Longshot’s goal is to build a 15-km barrel capable of launching shipping containers into orbit for just $10 per kg. That’s 99% less than what it costs to hitch a ride on a SpaceX rocket today.

 

Sounds farfetched… until you know the US military had a working prototype 60 years ago.

 

In Project HARP (high altitude research project), America built a 120-foot-long cannon pointing straight up into the sky in Barbados. HARP's gun shot a projectile 112 miles into the air traveling at up to 7,000 feet per second—fast enough to cross Manhattan in half a second. This set a world record that still stands today. Time to go back to the future.

 

Longshot just won a $2 million Air Force contract to build a 500-meter-long gun in the Nevada desert.
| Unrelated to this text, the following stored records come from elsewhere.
-- ==== Sys2Proof/Certificates/Slice0/Obligations.lean ====
section
/-! DEFINITION. The statements for the provers. -/

open Sys2Proof Sys2Proof.Machine Sys2Proof.Safety

/-! ### The machine -/

/-- A step with a command at the front of the queue is that command's effect with the queue's rest. -/
def Obligations.StepRunsTheFrontCommand : Prop :=
  ∀ (c : Instr) (rest : List Instr) (s : State),
    step (s.withPending (c :: rest)) = exec c (s.withPending rest)

/-- With no command waiting, a step takes the expiry of a timer that is due, or lets half a microsecond pass. Every timer of
the state counts, each with the command of its expiry. The model's choice: log entries 2 and 4. -/
def Obligations.IdleStepExpiresATimerOrLetsTimePass : Prop :=
  ∀ s : State,
    (∀ i d, (some d, i) ∈ s.allAlarms ↔ timerOf s i = some d) ∧
    (∀ i, i ∈ s.due ↔ ∃ d, timerOf s i = some d ∧ d ≤ s.time) ∧
    (s.pending = [] →
      (s.due = [] → step s = .next { s with time := s.time + 1 }) ∧
      (∀ i, s.due = [i] → step s = exec i s) ∧
      (2 ≤ s.due.length → ∃ i ∈ s.due, step s = exec i { s with freeCount := s.freeCount + 1 }))

/-- Every command answers a next state, leaves the queue as it is, and never takes time back but for RESET. That RESET keeps
the queue is the model's choice: log entry 27. -/
def Obligations.EveryCommandAnswersAndKeepsTheQueue : Prop :=
  ∀ (i : Instr) (s : State), ∃ t, exec i s = .next t ∧ t.pending = s.pending ∧ (i ≠ .reset → s.time ≤ t.time)

/-- The expiry command of a timer that does not run changes nothing. The model's choice: log entry 3. -/
def Obligations.StoppedTimersDoNotExpire : Prop :=
  ∀ s : State,
    (∀ l, (s.line l).timer = none → exec (.filterTimerExpiry l) s = .next s) ∧
    (∀ c, (s.chan c).timer = none → exec (.standstillTimerExpiry c) s = .next s) ∧
    (∀ d, (s.input d).timer = none → exec (.debounceTimerExpiry d) s = .next s) ∧
    (s.geo.sampleTimer = none → exec .geometrySample s = .next s) ∧
    (s.geo.holdTimer = none → exec .geometryHoldExpiry s = .next s) ∧
    (s.drive.refTimer = none → exec .referencePeriod s = .next s) ∧
    (∀ m, ((s.brake m).state ≠ .PROVING ∨ (s.brake m).timer = none) → exec (.proofTimerExpiry m) s = .next s) ∧
    (∀ m, ((s.brake m).state ≠ .OPENING ∨ (s.brake m).timer = none) → exec (.openTimeExpiry m) s = .next s) ∧
    (∀ m, ((s.brake m).state ≠ .RELEASED ∨ (s.brake m).timer = none) → exec (.setDelayExpiry m) s = .next s) ∧
    (∀ m, ((s.brake m).state ≠ .CLOSING ∨ (s.brake m).timer = none) → exec (.closeTimeExpiry m) s = .next s) ∧
    (s.walk.timer = none → exec .transferTimerExpiry s = .next s) ∧
    (s.walk.lubeTimer = none → exec .lubeTimerExpiry s = .next s) ∧
    (s.ports.link.timer = none → exec .missTimerExpiry s = .next s) ∧
    (∀ m, (s.ports.demand.get m).timer = none → exec (.demandHoldExpiry m) s = .next s) ∧
    (s.ports.serviceTimer = none → exec .serviceTimerExpiry s = .next s) ∧
    (∀ m, s.ports.statusTimer.get m = none → exec (.statusTimerExpiry m) s = .next s) ∧
    (s.alarms.patternTimer = none → exec .patternTimerExpiry s = .next s) ∧
    (s.alarms.envTimer = none → exec .envelopeTimerExpiry s = .next s) ∧
    ((s.trend.state ≠ .ARMED ∨ s.trend.timer = none) → exec .trendSlowExpiry s = .next s) ∧
    ((s.trend.state ≠ .POST_TRIGGER ∨ s.trend.timer = none) → exec .trendFastExpiry s = .next s) ∧
    (s.store.saveTimer = none → exec .saveTimerExpiry s = .next s) ∧
    (s.horn.timer = none → exec .hornSwitchingPeriod s = .next s)

/-! ### Reset -/

/-- The end of reset gives every block the values the spec states, from whatever state it comes, with the start-up load, the
record that a TRIP condition present at reset triggers, and the demands of the conditions raised. What RESET keeps, the
bounded targets before the first period, the bytes under the check words, the reading of R24, and that the trigger record
shows the brake and transfer states taken before the first raise are the model's choices: log entries 27, 9, 10, 31 and
24. -/
def Obligations.ResetGivesTheResetValues : Prop :=
  ∀ s : State, Answers .reset s fun t =>
    (t.time = 0 ∧ (∀ l, t.line l = ⟨(s.line l).raw, (s.line l).raw, none⟩) ∧
      (∀ c, t.chan c = ⟨0, .plus, [], 0, true, none, false⟩) ∧ t.pulseDir = .plus ∧
      (∀ d, t.input d = ⟨(s.input d).raw, (s.input d).raw, none⟩)) ∧
    (t.geo = ⟨⟨.UNREFERENCED, .UNREFERENCED⟩, ⟨false, false⟩, ⟨.UNREFERENCED, none, none, none, 0⟩,
        timerEnd 0 (t.par .GEO_PERIOD), timerEnd 0 (t.par .GEO_HOLD_TIME), false⟩ ∧
      t.env = ⟨0, 0, 0, 0, 0, 0, false, false, false⟩ ∧ t.swing = ⟨false, .EMPTY, false, false, 0, 0, 0, .ABSENT⟩) ∧
    (t.fb = ⟨⟨⟨0, 0, false, 0⟩, ⟨0, 0, false, 0⟩, ⟨0, 0, false, 0⟩⟩, .NONE, false, true⟩ ∧
      t.drive = ⟨⟨0, 0, 0⟩, ⟨0, 0, 0, 0⟩, timerEnd 0 (t.par .REF_PERIOD), ⟨false, false, false⟩⟩ ∧
      t.budget = ⟨⟨1000, 1000, 1000⟩, false, false⟩) ∧
    ((∀ m, t.brake m = ⟨if (s.input (feedbackInput m)).raw then .FAULT else .SET, none, false,
        (s.input (feedbackInput m)).raw⟩) ∧
      t.out.coil = ⟨false, false, false, false⟩ ∧ t.out.xfer = false ∧
      t.out.driveEnable = (s.input .ESTOP_OK).raw) ∧
    (let dig := (s.input .XFER_DIG_FB).raw && !(s.input .XFER_WALK_FB).raw;
      t.walk =
        { transfer := if dig then .DIG else .TRANSFER_FAULT, coil := false, modeReq := .DIG, timer := none
          stepMode := .SINGLE, timeoutCond := false, positionCond := !dig
          cams := ⟨⟨.UNSYNCED, 0, false⟩, ⟨.UNSYNCED, 0, false⟩⟩, skewCond := false, step := .ARMED
          walkOutput := 0, lubeTimer := none, lubeCond := false, steering := false, limit := 0, target := 0 }) ∧
    (Annunciated t ∧ t.out.horn = t.horn.demand ∧ t.horn.level = 1 ∧
      t.horn.timer = (if t.horn.demand then some 1000 else none) ∧ t.alarms.envLevel = 1 ∧
      t.alarms.envTimer = (if t.par .ENVELOPE_ON = 1 then timerEnd 0 (t.par .ENVELOPE_STEP) else none) ∧
      t.alarms.step = 0 ∧ t.alarms.patternTimer = timerEnd 0 125) ∧
    (match t.alarms.list.find? fun e => e.cls == .TRIP with
      | none => t.trend = ⟨[], .ARMED, timerEnd 0 (t.par .TREND_SLOW), 0, false⟩
      | some e => ∃ r, t.trend = ⟨[r], .POST_TRIGGER, timerEnd 0 (t.par .TREND_FAST), 0, false⟩ ∧ r.time = 0 ∧
          r.marker = some e.code.number ∧ r.highest = some .TRIP ∧ r.status = .UNREFERENCED ∧ r.stale = true ∧
          r.output = ⟨0, 0, 0⟩ ∧ r.transfer = t.walk.transfer ∧ ∀ m, r.brakes.get m = (t.brake m).state) ∧
    ((∀ p, (t.port p).rx = .HUNT ∧ (t.port p).tx = [] ∧ (t.port p).strapA = (s.port p).strapA ∧
        (t.port p).strapB = (s.port p).strapB ∧
        ((s.port p).strapA = true → (s.port p).strapB = true → (t.port p).rate = .b115200)) ∧
      (∀ m, t.ports.authority.get m = .CAB) ∧
      (∀ m, t.ports.interlock.get m = true) ∧ t.ports.zeroPassWait = false ∧
      (∀ m, t.ports.demand.get m = ⟨⟨0, 0, 0, 0⟩, none, false⟩) ∧ t.ports.cabContact = false ∧
      t.ports.cabLost = false ∧ t.ports.serviceTimer = none ∧ t.ports.serviceLost = false ∧
      t.ports.link = ⟨false, 0, 0, none, false⟩ ∧
      ∀ m, t.ports.statusTimer.get m = timerEnd 0 (t.par (statusParam m))) ∧
    (t.store.dirty = false ∧ t.store.save = .IDLE ∧ t.store.saveTimer = none ∧ t.store.saveFail = false ∧
      t.store.writes = s.store.writes ∧ (∀ n, t.store.slot n = s.store.slot n) ∧
      (s.store.startOk = true → t.store.startSlot = s.store.startSlot ∧ t.store.startCheck = s.store.startCheck) ∧
      (s.store.startOk = false → t.store.startSlot = 0 ∧ t.store.startCheck = startWord 0) ∧
      (s.store.startOk = true → s.store.slotValid s.store.startSlot = true → t.store.fallback = false ∧
        t.store.loaded = s.store.startSlot ∧ t.store.working = (s.store.slot s.store.startSlot).content) ∧
      (s.store.startOk = false ∨ s.store.slotValid s.store.startSlot = false → t.store.fallback = true ∧
        t.store.loaded = 0 ∧ t.store.working = Profile.factory))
This beast will launch 100-kg payloads at hypersonic speeds. The acceleration would turn a human body into paste. But it’s no problem for sturdy cargo.

 

The space race of the 1960s was a contest between global superpowers. Today, it's between hoodie-wearing entrepreneurs working in California warehouses.

 

From space guns launching cargo to reusable rockets, we're watching the birth of a new space economy. The next decade will likely see more breakthroughs than the past 50 years combined.

 

Longshot’s success could help open up the cosmos for construction.